[TASK PROMPT] Lines below that include "identity" are the answer; copy each one.

[Stored items]

BEGIN

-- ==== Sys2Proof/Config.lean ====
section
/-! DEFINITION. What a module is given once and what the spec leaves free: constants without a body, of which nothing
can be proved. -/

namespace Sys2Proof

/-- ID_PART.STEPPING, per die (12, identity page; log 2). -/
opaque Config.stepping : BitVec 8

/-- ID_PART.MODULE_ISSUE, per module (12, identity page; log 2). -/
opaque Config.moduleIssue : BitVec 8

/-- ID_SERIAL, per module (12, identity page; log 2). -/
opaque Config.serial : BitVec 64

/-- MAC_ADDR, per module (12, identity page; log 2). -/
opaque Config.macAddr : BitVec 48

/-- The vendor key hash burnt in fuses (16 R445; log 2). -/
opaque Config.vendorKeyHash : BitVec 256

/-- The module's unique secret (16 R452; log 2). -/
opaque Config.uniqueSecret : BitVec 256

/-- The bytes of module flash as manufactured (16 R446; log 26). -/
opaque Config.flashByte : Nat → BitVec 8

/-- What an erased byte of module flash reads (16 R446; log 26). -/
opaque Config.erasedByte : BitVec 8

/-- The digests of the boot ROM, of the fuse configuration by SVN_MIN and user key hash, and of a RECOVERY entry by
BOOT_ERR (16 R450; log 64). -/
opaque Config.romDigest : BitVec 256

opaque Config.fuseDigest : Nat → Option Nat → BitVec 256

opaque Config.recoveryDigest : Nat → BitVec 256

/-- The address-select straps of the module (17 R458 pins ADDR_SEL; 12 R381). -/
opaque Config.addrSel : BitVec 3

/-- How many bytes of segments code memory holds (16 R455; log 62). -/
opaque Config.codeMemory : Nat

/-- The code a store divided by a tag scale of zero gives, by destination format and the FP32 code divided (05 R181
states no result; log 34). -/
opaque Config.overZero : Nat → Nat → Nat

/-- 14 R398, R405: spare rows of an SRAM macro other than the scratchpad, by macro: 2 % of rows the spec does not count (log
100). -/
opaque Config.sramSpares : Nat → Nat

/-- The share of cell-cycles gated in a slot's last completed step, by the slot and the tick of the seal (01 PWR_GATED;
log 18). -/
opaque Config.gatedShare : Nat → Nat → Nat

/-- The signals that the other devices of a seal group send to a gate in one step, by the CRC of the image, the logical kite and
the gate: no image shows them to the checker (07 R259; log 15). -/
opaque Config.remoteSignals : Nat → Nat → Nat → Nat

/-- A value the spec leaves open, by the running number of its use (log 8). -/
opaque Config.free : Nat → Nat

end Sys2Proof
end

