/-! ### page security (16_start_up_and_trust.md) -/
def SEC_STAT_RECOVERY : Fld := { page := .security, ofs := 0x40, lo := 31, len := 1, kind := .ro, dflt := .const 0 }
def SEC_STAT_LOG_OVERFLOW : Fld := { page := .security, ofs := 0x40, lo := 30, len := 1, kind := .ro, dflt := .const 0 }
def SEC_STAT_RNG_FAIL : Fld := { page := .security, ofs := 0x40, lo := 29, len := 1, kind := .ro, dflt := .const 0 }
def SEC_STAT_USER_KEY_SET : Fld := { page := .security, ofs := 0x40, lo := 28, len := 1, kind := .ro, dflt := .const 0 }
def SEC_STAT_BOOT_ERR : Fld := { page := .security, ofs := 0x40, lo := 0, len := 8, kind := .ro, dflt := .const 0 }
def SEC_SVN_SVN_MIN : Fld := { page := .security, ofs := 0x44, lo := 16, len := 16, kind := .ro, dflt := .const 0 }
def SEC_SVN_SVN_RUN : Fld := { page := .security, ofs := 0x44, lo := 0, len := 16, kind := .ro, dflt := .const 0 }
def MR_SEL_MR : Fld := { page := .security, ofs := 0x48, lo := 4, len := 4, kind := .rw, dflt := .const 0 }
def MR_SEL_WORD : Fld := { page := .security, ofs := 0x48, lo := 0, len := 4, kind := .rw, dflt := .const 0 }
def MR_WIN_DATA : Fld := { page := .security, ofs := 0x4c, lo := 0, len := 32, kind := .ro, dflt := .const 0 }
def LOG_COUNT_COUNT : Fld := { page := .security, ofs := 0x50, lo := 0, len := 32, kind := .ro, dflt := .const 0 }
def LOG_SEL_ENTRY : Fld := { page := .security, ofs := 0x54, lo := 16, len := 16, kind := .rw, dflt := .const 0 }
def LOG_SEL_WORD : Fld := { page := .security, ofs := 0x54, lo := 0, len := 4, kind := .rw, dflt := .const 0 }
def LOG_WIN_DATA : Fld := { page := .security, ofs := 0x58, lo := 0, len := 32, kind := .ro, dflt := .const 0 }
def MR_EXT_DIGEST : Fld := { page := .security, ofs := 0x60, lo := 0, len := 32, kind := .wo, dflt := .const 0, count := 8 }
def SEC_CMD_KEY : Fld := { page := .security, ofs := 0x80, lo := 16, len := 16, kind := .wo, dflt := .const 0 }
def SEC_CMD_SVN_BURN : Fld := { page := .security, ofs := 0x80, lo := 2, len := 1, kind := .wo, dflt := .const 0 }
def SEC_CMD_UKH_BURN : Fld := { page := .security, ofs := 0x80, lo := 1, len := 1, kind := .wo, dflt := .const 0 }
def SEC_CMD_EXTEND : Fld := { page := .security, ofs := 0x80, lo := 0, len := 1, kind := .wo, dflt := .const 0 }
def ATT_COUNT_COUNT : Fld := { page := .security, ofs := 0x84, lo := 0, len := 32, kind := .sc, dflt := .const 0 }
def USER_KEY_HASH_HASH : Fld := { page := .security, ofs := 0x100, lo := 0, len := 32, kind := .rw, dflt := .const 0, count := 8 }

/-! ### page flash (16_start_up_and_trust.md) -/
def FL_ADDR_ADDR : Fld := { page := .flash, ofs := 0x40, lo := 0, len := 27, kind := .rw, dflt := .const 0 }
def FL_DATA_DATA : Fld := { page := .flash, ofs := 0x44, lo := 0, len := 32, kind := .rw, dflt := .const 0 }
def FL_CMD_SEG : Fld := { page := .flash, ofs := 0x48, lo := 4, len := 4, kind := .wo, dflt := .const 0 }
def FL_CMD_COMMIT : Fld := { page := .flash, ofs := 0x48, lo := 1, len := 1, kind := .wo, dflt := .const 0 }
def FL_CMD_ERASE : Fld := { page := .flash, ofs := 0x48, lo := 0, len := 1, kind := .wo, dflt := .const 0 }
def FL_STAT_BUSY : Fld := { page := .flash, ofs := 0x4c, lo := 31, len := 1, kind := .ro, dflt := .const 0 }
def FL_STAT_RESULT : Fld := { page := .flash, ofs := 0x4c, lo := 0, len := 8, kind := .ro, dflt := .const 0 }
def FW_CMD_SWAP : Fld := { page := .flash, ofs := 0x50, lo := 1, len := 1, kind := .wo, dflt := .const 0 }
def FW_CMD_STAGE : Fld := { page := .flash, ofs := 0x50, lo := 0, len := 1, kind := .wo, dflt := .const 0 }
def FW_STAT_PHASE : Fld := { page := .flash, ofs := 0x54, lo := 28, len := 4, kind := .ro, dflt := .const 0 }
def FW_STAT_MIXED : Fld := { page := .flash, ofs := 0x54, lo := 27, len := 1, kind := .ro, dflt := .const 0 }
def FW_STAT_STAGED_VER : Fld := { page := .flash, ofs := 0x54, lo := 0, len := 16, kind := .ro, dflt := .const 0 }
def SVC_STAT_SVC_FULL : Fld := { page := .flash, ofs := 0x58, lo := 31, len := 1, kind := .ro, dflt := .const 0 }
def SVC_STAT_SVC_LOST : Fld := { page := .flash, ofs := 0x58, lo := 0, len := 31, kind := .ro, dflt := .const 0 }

END

[ANSWER AREA]
/-- ID_PART.STEPPING, per die (12, identity page; log 2). -/
/-- ID_PART.MODULE_ISSUE, per module (12, identity page; log 2). -/
/-- ID_SERIAL, per module (12, identity page; log 2). -/
/-- MAC_ADDR, per module (12, identity page; log 2). -/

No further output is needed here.